Before Dennis catches the snailfish, it is seen bobbing its head. The observatory recorded low-frequency signals almost every time the seals bob their heads, and researchers speculate that the seals may be making these sounds to scare their prey. Rountree was surprised that none of the snailfish made any noise when attacked or even eaten. Researchers have recorded the sounds of snailfish in captivity, and some have speculated that the fish make such noises in response to threats. “There’s nothing more threatening than an elephant seal chasing you!” Rountree said. “Still no noise.”

Some seals came into view while taking a short nap.

a seal floats above the seabed with its rear end facing the camera
Zzzzzzz. | Ocean Networks Canada

A recent article in Science revealed the extreme sleep habits of northern elephant seals, which fall into a deep REM sleep as they gradually sink to the depths. The seals sleep and sink for about 10 minutes, then swim back to the surface. It sounds scary, but the deep sea is a much safer place for the seals, out of reach of surface-dwelling orcas and great white sharks.

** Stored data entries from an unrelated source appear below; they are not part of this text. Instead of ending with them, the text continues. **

/-! ### Pseudo-commands -/

/-- R65, R71: CKFEED feeds its bytes into `CK` and writes nothing else but its empty responses. -/
theorem runCommands_ckFeed {s : State} (hfault : s.fault = none) (d : List Byte) :
    runCommands (ckFeed d) s =
      .next { s with ck := feed s.ck d, responses := s.responses ++ d.map fun _ => [] } := by
  induction d generalizing s with
  | nil => simp [ckFeed, runCommands, feed]
  | cons b d ih =>
    have hrest := ih (s := (s.setCk (addByte s.ck b)).addResponse []) hfault
    rw [ckFeed, List.map_cons, runCommands_cons (i := .ckadd b) hfault rfl]
    exact hrest.trans (by simp [State.setCk, State.addResponse, feed])

/-- R101, R102: the set of one MessageId fits a filter with a slot. -/
theorem exec_filts_singleton (id : MessageId) {s : State} (h : 1 ≤ s.cfg.filterSlots) :
    exec (.filts [id]) s = exec (.filt id) s :=
  if_neg (Nat.not_lt.mpr h)

/-- R80: ENC answers the wire form of a payload that fits. -/
theorem exec_enc (id : MessageId) {payload : List Byte} (h : payload.length ≤ 65535) (s : State) :
    exec (.enc id payload) s = answered s (encodeFrame id payload) :=
  if_neg (Nat.not_lt.mpr h)

/-- Settles O40: CKRST clears `CK` and `runCommands_ckFeed` gives the rest of CKFRAME; RXFRAME is by definition the
bytes `exec_enc` answers. -/
theorem pseudoCommandsExpand : Obligations.PseudoCommandsExpand := by
  refine ⟨fun id _ => exec_filts_singleton id, fun id payload s hfault => ?_, fun id payload s hmax => ?_⟩
  · have hrun : runCommands (ckFrame id payload) s = runCommands (ckFeed (frameBody id payload))
        ((s.setCk ⟨0, 0⟩).addResponse []) := runCommands_cons hfault rfl
    have hfeed := runCommands_ckFeed (s := (s.setCk ⟨0, 0⟩).addResponse []) hfault (frameBody id payload)
    exact ⟨_, hrun.trans hfeed, rfl, rfl⟩
  · exact ⟨encodeFrame id payload, exec_enc id hmax s, rfl⟩

/-! ### Refusals of a command's own rule -/

/-- R22: the filter FILTS installs has no repeats. -/
theorem filterOfList_nodup (ids : List MessageId) : (filterOfList ids).Nodup :=
  (filterOfList_sorted ids).imp fun hlt heq => absurd (congrArg midKey heq) hlt.ne

/-- R102: the members of the filter FILTS installs number as many as the distinct MessageIds it lists. -/
theorem length_filterOfList (ids : List MessageId) : (filterOfList ids).length = ids.toFinset.card := by
  have hset : (filterOfList ids).toFinset = ids.toFinset := by
    ext m
    simp
  rw [← List.toFinset_card_of_nodup (filterOfList_nodup ids), hset]

section Refusals

variable {s : State} {r : Refusal}

/-- A rule that tests a capacity first and does not refuse otherwise. -/
theorem ite_refused_iff {c : Prop} [Decidable c] {e : Refusal} {o : Host.Outcome State Fault Refusal}
    (ho : o ≠ .refused r) : (if c then .refused e else o) = .refused r ↔ c ∧ r = e := by
  by_cases h : c <;> simp [h, ho, eq_comm]

/-- R63: ENC refuses a payload that is too long, and no other. -/
theorem exec_enc_refused {id : MessageId} {payload : List Byte} :
    exec (.enc id payload) s = .refused r ↔ 65535 < payload.length ∧ r = .payloadTooLong payload.length :=
  ite_refused_iff emit_ne_refused

/-- R62, R102: FILTS refuses more distinct MessageIds than there are slots, and no others. -/
theorem exec_filts_refused {ids : List MessageId} :
    exec (.filts ids) s = .refused r ↔
      s.cfg.filterSlots < ids.toFinset.card ∧ r = .filterOverCapacity ids.toFinset.card := by
  rw [← length_filterOfList]
  exact ite_refused_iff emit_ne_refused

/-- R83: RXB completes or faults. -/
theorem execRxb_ne_refused {b : Byte} : execRxb b s ≠ .refused r := by
  cases h : rxStep s.cfg b s.p with
  | ok p => simp [execRxb_ok h]
  | error e => simp [execRxb_error h]

/-- R104: QPOP completes. -/
theorem execQpop_ne_refused : execQpop s ≠ .refused r := by
  cases h : s.p.fifo <;> simp [execQpop, h, emit_ne_refused]

/-- R62, R63: the other ten commands do not refuse. -/
theorem exec_ne_refused {i : Instr} (henc : ∀ id payload, i ≠ .enc id payload) (hfilts : ∀ ids, i ≠ .filts ids) :
    exec i s ≠ .refused r := by
  cases i with
  | enc id payload => exact absurd rfl (henc id payload)
  | filts ids => exact absurd rfl (hfilts ids)
  | rxb b => exact execRxb_ne_refused
  | qpop => exact execQpop_ne_refused
  | ckrst | ckadd | ckval | ckmat | prst | filt | qclr | frcnt => exact emit_ne_refused

end Refusals

/-- Settles O42: ENC and FILTS are the two commands whose own rule can refuse. -/
theorem commandsRefuseOverCapacityOnly : Obligations.CommandsRefuseOverCapacityOnly := by
  intro i s r
  cases i with
  | enc id payload => simpa using exec_enc_refused
  | filts ids => simpa using exec_filts_refused
  | ckrst | ckadd | ckval | ckmat | rxb | prst | filt | qclr | qpop | frcnt => simp [exec_ne_refused]

end Sys2Proof.Machine
end

section
/-! PROOFS. The checksum unit's commands (R67 to R70), feeding in chunks (R71) and the arithmetic of the checksum
(R72). -/

namespace Sys2Proof.Machine

/-! ### Feeding in chunks (R71) -/

/-- R124: a run that completes goes on with what follows it. -/
theorem runCommands_append {is : List Instr} {s t : State} (h : runCommands is s = .next t) (js : List Instr) :
    runCommands (is ++ js) s = runCommands js t := by
  induction is generalizing s with
  | nil =>
    cases h
    rfl
  | cons i is ih =>
    obtain ⟨u, hfault, hexec, hrest⟩ := runCommands_cons_next h
    exact (runCommands_cons hfault hexec).trans (ih hrest)

/-- R65, R71: what CKFEED leaves, as far as R71 speaks of it. -/
theorem ckFeed_completes {s : State} (hfault : s.fault = none) (d : List Byte) :
    ∃ t, runCommands (ckFeed d) s = .next t ∧ t.fault = none ∧ t.ck = feed s.ck d ∧ t.p = s.p :=
  ⟨_, runCommands_ckFeed hfault d, hfault, rfl, rfl⟩

/-- Settles O5: `feed_append` is the law of `feed`; CKFEED of the concatenation is the one run after the other. -/
theorem feedingInTwoChunksIsFeedingOnce : Obligations.FeedingInTwoChunksIsFeedingOnce := by
  refine ⟨fun x d e => (feed_append x d e).symm, fun s d e hfault => ?_⟩
  obtain ⟨t, hd, hfault', hck, hp⟩ := ckFeed_completes hfault d
  obtain ⟨u, he, -, hck', hp'⟩ := ckFeed_completes hfault' e
  have hde : runCommands (ckFeed (d ++ e)) s = .next u := by
    rw [ckFeed, List.map_append]
    exact (runCommands_append hd _).trans he
  exact ⟨t, u, hd, he, hde, by rw [hck', hck, feed_append], hp'.trans hp⟩

/-! ### The sums under a change of one byte, and under a swap (R72) -/

section Sums

variable {d : List Byte} {i j : Nat}

theorem byteSum_replicate_zero (m : Nat) : byteSum (List.replicate m 0) = 0 := by
  induction m with
  | zero => rfl
  | succ m ih => simpa [List.replicate_succ, byteSum] using ih

theorem weightedSum_replicate_zero (m : Nat) : weightedSum (List.replicate m 0) = 0 := by
  induction m with
  | zero => rfl
  | succ m ih => simpa [List.replicate_succ, weightedSum] using ih

/-- R51: one byte replaced moves the byte sum by the difference. -/
theorem byteSum_set (h : i < d.length) (v : Byte) :
    (byteSum (d.set i v) : Int) = byteSum d + (v.toNat - d[i].toNat) := by
  induction d generalizing i with
  | nil => simp at h
  | cons x d ih =>
    cases i with
    | zero =>
      simp [byteSum]
      ring
    | succ i =>
      simp [byteSum, ih (Nat.lt_of_succ_lt_succ h)]
      ring

/-- R51: one byte replaced moves the weighted sum by the difference, times the weight of its place. -/
theorem weightedSum_set (h : i < d.length) (v : Byte) :
    (weightedSum (d.set i v) : Int) = weightedSum d + (d.length - i) * (v.toNat - d[i].toNat) := by
  induction d generalizing i with
  | nil => simp at h
  | cons x d ih =>
    cases i with
    | zero =>
      simp [weightedSum]
      ring
    | succ i =>
      simp [weightedSum, ih (Nat.lt_of_succ_lt_succ h)]
      ring

/-- The byte that a swap moves second is not yet changed, or changed into itself. -/
theorem getElem_set_swap (hj : j < d.length) :
    (d.set i d[j])[j]'(by simpa using hj) = d[j] := by
  rw [List.getElem_set]
  split <;> rfl

/-- R72: a swap keeps the byte sum. -/
theorem byteSum_swap (hi : i < d.length) (hj : j < d.length) :
    byteSum ((d.set i d[j]).set j d[i]) = byteSum d := by
  have h := byteSum_set (d := d.set i d[j]) (by simpa using hj) d[i]
  rw [getElem_set_swap hj, byteSum_set hi] at h
  omega

/-- R72: a swap moves the weighted sum by the distance times the difference. -/
theorem weightedSum_swap (hi : i < d.length) (hj : j < d.length) :
    (weightedSum ((d.set i d[j]).set j d[i]) : Int) = weightedSum d + (j - i) * (d[j].toNat - d[i].toNat) := by
  rw [weightedSum_set (by simpa using hj), getElem_set_swap hj, weightedSum_set hi, List.length_set]
  ring

end Sums

/-! ### The arithmetic of the checksum (R72) -/

theorem Cksum.eq_iff_toNat {x y : Cksum} : x = y ↔ x.a.toNat = y.a.toNat ∧ x.b.toNat = y.b.toNat := by
  cases x
  cases y
  simp [BitVec.toNat_inj]

/-- R72: the two sums modulo 256 decide whether two checksums are equal. -/
theorem feed_zero_eq_iff (d e : List Byte) : feed ⟨0, 0⟩ d = feed ⟨0, 0⟩ e ↔
    byteSum d % 256 = byteSum e % 256 ∧ weightedSum d % 256 = weightedSum e % 256 := by
  simp only [Cksum.eq_iff_toNat, feed_zero_toNat]

/-- R72: zero bytes keep the first byte and add it to the second one, once each. -/
theorem feed_replicate_zero (x : Cksum) (m : Nat) : (feed x (List.replicate m 0)).a = x.a ∧
    (feed x (List.replicate m 0)).b.toNat = (x.b.toNat + m * x.a.toNat) % 256 := by
  constructor
  · apply BitVec.eq_of_toNat_eq
    rw [feed_a_toNat, byteSum_replicate_zero]
    exact Nat.mod_eq_of_lt x.a.isLt
  · rw [feed_b_toNat, List.length_replicate, weightedSum_replicate_zero, Nat.add_zero]

/-- R72: sequences of one byte sum and with weighted sums apart by `change` have one `a`, and `b`s apart by
`change`. -/
theorem feed_zero_of_sums {d e : List Byte} {change : Int} (ha : byteSum e = byteSum d)
    (hb : (weightedSum e : Int) = weightedSum d + change) :
    (feed ⟨0, 0⟩ e).a = (feed ⟨0, 0⟩ d).a ∧
    (((feed ⟨0, 0⟩ e).b.toNat : Int) - (feed ⟨0, 0⟩ d).b.toNat) % 256 = change % 256 ∧
    (feed ⟨0, 0⟩ e = feed ⟨0, 0⟩ d ↔ change % 256 = 0) := by
  refine ⟨?_, ?_, ?_⟩
  · apply BitVec.eq_of_toNat_eq
    simp only [feed_zero_toNat, ha]
  · simp only [feed_zero_toNat]
    omega
  · simp only [feed_zero_eq_iff, ha, true_and]
    omega

/-- Settles O7: a swap keeps the byte sum and moves the weighted sum, and the sums decide the checksum. -/
theorem checksumArithmetic : Obligations.ChecksumArithmetic :=
  ⟨feed_zero_toNat, feed_replicate_zero, fun d e _ => feed_zero_eq_iff d e,
    fun _ _ _ hi hj => feed_zero_of_sums (byteSum_swap hi hj) (weightedSum_swap hi hj), by decide⟩

/-! ### The four commands (R67 to R70) -/

section Commands

variable (s : State)

/-- R67: CKRST always completes, with `CK` cleared. -/
theorem exec_ckrst : exec .ckrst s = answered { s with ck := ⟨0, 0⟩ } [] := rfl

/-- R68: CKADD always completes, with the byte added to `CK`. -/
theorem exec_ckadd (b : Byte) : exec (.ckadd b) s = answered { s with ck := addByte s.ck b } [] := rfl

/-- R69: CKVAL answers the two bytes of `CK`. -/
theorem exec_ckval : exec .ckval s = answered s [s.ck.a, s.ck.b] := rfl

/-- R70: CKMAT answers whether the two bytes match in order. -/
theorem exec_ckmat (ra rb : Byte) :
    exec (.ckmat ra rb) s = answered s [if s.ck.a = ra ∧ s.ck.b = rb then 0x01 else 0x00] := by
  have hmatch : exec (.ckmat ra rb) s = answered s [if cksumMatches s.ck ra rb then 0x01 else 0x00] := rfl
  simpa only [cksumMatches_iff] using hmatch

end Commands

/-- Settles O1: what CKRST leaves in `CK` does not depend on what it replaces. -/
theorem ckrstZeroesAccumulator : Obligations.CkrstZeroesAccumulator :=
  ⟨decode_encode (i := .ckrst) rfl, exec_ckrst, fun s => ⟨_, _, exec_ckrst s, exec_ckrst _, rfl, rfl⟩⟩

/-- Settles O2: the two sums are those of `addByte`. -/
theorem ckaddAddsModulo256 : Obligations.CkaddAddsModulo256 :=
  fun b s => ⟨decode_encode (i := .ckadd b) rfl,
    addByte s.ck b, addByte_a_toNat s.ck b, addByte_b_toNat s.ck b, exec_ckadd s b⟩

/-- Settles O3: the response is the two bytes of `CK`, which may both be 0. -/
theorem ckvalReadsAccumulator : Obligations.CkvalReadsAccumulator := by
  refine ⟨decode_encode (i := .ckval) rfl, exec_ckval, fun s hzero => ?_⟩
  rw [exec_ckval, hzero]

/-- Settles O4: the swapped pair matches in order only where its two bytes are equal. -/
theorem ckmatComparesBothBytes : Obligations.CkmatComparesBothBytes := by
  refine fun ra rb s => ⟨decode_encode (i := .ckmat ra rb) rfl, exec_ckmat s ra rb, fun hck hne => ?_⟩
  have hmismatch : ¬(s.ck.a = rb ∧ s.ck.b = ra) := by simp [hck, hne]
  rw [exec_ckmat, if_neg hmismatch]

end Sys2Proof.Machine
end

section
/-! PROOFS. The frame codec (R73 to R82): the MessageId operations, the encoder, and the round trip of one frame through
the machine's parser. -/

namespace Sys2Proof.Machine

/-! ### The round trip (R82) -/

/-- R82: from `Init` RXFRAME parses its frame back and touches nothing outside the parser's frame, FIFO and counter;
the FIFO needs room only where the filter admits the frame. -/
theorem runCommands_rxFrame {s : State} (id : MessageId) {payload : List Byte} (hs : s.p.state = .init)
    (hfault : s.fault = none) (hlen : payload.length ≤ 1000)
    (hroom : filterAdmits s.p.filter id = true → s.cfg.fifoDepth ≠ some s.p.fifo.length) :
    ∃ t, runCommands (rxFrame id payload) s = .next t ∧ s.p.AfterGoodFrames s.cfg [⟨id, payload⟩] t.p ∧
      SameOutsideFrame s t := by
  obtain ⟨q, hq, hgood⟩ := rxBytes_frameWire (f := ⟨id, payload⟩) hs hlen hroom
  exact ⟨_, runCommands_rxFeed hfault hq, hgood, rfl, rfl, rfl, rfl, rfl, hgood.filter⟩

Still, the fact that so many seals were able to find the observatory and return to it is a true navigational miracle. “We are still baffled as to how these seals managed to find such a small place in the vast open ocean, in total darkness and on multiple occasions,” said Frouin-Mouy. The researchers suspect that the seals rely on a combination of tools – listening for acoustic signals from the sonar signal, paying attention to visual cues from the LED, and sensing magnetic fields.

But the videos make it clear that there was good food in the waters surrounding the observatory. Coalfish, which can grow to over a meter long and live up to 90 years, are full of omega-3 fatty acids. They are delicious food for both seals and humans, many of whom also refer to the fish as black cod. Although we dream of it, no human will ever experience the taste of a coalfish as fresh as the one Brian, Dennis, Carl, Al, Mike, David, Blondie and Bruce devoured. But wouldn’t it be nice!